- [TO DO]:
Use the entries below and reproduce exactly the lines from the one containing "(Storable s t x 2" down to the one containing "(coreRegion x 1 = .none → StopsCore", both of them included.

Top of DATASET EXTRACT

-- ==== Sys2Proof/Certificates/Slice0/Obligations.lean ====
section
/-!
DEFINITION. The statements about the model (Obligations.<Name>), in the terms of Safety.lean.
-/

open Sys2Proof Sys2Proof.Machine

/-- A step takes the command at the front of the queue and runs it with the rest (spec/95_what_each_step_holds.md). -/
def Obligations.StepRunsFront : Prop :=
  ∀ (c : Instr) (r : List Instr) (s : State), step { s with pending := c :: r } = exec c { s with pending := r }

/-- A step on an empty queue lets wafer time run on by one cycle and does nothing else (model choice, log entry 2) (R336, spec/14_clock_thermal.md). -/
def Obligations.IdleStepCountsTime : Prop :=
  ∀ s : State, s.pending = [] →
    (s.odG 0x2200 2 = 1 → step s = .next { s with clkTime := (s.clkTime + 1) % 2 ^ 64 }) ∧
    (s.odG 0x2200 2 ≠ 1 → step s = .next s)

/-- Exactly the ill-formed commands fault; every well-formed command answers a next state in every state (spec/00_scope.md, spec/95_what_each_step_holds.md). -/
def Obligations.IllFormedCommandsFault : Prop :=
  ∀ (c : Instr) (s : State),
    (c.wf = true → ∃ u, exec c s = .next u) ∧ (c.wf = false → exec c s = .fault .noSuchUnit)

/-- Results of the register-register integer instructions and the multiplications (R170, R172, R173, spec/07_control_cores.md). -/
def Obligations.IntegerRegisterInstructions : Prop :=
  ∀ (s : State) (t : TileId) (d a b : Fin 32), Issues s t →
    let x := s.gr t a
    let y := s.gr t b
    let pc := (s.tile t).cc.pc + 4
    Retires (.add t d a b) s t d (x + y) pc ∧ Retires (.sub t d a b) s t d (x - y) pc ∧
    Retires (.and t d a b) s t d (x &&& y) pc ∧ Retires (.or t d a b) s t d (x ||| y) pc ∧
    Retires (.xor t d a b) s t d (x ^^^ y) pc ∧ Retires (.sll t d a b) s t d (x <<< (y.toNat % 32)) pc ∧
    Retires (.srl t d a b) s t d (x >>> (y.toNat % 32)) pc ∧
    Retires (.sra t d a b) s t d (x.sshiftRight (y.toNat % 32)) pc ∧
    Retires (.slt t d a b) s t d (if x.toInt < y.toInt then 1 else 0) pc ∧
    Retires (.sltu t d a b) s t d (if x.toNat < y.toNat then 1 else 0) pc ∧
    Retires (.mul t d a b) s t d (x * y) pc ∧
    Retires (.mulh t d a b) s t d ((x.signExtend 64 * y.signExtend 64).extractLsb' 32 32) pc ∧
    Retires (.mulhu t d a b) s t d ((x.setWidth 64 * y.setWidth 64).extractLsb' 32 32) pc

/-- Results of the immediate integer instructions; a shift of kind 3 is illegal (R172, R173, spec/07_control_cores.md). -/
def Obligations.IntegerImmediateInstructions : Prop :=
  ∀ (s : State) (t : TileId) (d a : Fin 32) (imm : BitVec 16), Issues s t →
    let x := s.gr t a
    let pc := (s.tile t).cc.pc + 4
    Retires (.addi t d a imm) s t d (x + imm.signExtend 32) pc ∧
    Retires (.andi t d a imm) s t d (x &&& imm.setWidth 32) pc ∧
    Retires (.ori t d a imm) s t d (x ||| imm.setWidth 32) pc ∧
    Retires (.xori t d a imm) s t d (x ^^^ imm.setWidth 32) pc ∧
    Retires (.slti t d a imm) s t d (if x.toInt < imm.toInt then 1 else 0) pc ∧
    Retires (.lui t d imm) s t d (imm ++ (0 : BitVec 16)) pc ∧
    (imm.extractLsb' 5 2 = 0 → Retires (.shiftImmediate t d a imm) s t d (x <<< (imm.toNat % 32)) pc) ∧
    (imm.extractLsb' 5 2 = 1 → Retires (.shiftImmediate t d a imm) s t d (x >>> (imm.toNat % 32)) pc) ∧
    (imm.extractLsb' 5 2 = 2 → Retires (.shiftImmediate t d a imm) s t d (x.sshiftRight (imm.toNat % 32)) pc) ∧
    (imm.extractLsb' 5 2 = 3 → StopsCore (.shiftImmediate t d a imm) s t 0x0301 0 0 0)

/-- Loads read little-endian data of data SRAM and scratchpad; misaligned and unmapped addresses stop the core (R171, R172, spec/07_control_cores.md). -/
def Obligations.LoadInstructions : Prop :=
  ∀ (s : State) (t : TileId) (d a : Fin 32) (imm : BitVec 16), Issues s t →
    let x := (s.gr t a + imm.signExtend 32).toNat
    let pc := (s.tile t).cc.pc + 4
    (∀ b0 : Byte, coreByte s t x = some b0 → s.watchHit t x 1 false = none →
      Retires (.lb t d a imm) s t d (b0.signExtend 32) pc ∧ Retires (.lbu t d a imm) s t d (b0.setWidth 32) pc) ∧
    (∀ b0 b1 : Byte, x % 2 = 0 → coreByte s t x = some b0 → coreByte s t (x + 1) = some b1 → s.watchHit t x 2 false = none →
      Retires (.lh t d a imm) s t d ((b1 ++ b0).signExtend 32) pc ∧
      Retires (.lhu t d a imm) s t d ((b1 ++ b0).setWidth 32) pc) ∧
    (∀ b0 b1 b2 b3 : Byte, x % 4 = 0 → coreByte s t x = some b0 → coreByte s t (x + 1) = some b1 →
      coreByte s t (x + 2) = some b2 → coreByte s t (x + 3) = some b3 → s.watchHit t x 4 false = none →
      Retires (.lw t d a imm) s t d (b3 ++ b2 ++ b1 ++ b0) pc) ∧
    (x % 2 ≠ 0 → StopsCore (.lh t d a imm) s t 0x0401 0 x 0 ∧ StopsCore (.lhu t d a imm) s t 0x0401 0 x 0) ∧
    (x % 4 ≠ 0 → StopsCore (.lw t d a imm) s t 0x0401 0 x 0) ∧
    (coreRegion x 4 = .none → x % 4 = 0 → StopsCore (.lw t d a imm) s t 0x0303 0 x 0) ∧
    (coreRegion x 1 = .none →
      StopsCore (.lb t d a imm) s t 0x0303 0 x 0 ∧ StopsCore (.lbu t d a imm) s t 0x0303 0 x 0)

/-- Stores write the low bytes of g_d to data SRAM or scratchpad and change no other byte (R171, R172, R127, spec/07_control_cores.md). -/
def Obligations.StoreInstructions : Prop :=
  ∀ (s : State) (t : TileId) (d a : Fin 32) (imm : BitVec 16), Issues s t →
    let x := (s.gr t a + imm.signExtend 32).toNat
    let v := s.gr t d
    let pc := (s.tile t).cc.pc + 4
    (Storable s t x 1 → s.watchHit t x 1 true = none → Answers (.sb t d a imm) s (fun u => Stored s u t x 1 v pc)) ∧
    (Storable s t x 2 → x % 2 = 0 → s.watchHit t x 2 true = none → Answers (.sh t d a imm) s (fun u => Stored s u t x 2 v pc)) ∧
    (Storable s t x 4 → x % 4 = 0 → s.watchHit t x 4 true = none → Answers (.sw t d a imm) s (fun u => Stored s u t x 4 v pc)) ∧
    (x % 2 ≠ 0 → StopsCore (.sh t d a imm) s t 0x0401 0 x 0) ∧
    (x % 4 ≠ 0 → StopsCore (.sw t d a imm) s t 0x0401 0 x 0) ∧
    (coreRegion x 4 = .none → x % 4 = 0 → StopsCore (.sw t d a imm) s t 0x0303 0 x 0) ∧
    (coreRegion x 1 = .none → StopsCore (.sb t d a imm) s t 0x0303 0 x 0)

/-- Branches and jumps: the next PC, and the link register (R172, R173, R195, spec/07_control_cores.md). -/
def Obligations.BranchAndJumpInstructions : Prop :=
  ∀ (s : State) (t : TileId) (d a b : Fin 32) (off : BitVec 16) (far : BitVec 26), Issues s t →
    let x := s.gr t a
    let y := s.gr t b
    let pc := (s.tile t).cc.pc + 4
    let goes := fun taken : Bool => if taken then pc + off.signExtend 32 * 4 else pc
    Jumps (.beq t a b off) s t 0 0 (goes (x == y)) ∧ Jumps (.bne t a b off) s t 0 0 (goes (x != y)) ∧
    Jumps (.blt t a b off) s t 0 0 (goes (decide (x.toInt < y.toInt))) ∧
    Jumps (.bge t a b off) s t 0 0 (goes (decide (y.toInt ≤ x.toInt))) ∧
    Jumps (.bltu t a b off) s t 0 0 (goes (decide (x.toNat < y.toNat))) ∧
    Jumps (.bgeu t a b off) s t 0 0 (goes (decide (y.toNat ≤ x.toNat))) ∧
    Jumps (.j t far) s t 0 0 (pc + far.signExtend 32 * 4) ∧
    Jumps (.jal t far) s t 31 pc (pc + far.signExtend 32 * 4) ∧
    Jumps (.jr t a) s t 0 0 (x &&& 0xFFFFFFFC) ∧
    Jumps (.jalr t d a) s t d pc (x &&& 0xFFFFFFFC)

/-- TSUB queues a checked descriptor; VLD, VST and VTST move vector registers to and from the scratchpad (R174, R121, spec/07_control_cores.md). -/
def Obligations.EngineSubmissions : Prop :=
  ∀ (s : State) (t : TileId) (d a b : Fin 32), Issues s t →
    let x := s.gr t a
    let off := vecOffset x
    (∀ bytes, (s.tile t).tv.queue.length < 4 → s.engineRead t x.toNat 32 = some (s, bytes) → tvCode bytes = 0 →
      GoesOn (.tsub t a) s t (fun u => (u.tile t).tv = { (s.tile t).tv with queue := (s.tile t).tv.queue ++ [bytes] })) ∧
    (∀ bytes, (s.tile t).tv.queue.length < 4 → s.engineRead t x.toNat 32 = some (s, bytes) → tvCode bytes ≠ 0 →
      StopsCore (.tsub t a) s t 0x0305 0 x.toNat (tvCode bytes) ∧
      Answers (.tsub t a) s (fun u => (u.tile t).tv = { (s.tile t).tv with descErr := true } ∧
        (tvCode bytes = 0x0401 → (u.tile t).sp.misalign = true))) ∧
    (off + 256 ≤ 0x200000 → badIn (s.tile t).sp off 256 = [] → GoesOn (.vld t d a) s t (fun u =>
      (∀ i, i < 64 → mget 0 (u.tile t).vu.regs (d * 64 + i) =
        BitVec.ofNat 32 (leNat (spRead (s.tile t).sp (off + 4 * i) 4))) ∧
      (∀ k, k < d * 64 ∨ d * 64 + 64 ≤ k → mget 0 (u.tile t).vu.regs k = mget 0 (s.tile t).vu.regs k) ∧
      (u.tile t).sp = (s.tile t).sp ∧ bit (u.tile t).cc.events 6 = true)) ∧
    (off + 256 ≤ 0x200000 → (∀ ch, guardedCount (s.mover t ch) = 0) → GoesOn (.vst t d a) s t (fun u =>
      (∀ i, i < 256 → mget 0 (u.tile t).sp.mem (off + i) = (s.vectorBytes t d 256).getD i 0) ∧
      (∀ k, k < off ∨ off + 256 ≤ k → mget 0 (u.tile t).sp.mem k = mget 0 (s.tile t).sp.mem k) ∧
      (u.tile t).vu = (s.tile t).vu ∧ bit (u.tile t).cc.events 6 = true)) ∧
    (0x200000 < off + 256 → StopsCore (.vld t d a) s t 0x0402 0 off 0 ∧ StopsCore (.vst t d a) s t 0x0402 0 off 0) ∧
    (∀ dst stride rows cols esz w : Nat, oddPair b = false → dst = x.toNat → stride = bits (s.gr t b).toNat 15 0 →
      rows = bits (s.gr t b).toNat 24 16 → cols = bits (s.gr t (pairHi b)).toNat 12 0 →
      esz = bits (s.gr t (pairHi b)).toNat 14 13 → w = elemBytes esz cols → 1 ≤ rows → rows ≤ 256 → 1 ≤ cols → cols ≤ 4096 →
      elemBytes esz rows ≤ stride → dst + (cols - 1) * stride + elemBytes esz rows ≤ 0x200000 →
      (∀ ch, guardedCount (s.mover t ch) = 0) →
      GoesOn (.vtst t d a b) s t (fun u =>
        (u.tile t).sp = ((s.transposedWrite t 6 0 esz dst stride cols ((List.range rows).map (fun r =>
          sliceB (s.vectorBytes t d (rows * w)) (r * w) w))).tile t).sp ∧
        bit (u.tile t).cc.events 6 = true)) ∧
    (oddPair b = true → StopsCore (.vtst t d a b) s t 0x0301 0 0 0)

Bottom of DATASET EXTRACT

- [TASK RESPONSE]:
    (Storable s t x 2 → x % 2 = 0 → s.watchHit t x 2 true = none → Answers (.sh t d a imm) s (fun u => Stored s u t x 2 v pc)) ∧
    (Storable s t x 4 → x % 4 = 0 → s.watchHit t x 4 true = none → Answers (.sw t d a imm) s (fun u => Stored s u t x 4 v pc)) ∧
    (x % 2 ≠ 0 → StopsCore (.sh t d a imm) s t 0x0401 0 x 0) ∧
    (x % 4 ≠ 0 → StopsCore (.sw t d a imm) s t 0x0401 0 x 0) ∧
    (coreRegion x 4 = .none → x % 4 = 0 → StopsCore (.sw t d a imm) s t 0x0303 0 x 0) ∧
    (coreRegion x 1 = .none → StopsCore (.sb t d a imm) s t 0x0303 0 x 0)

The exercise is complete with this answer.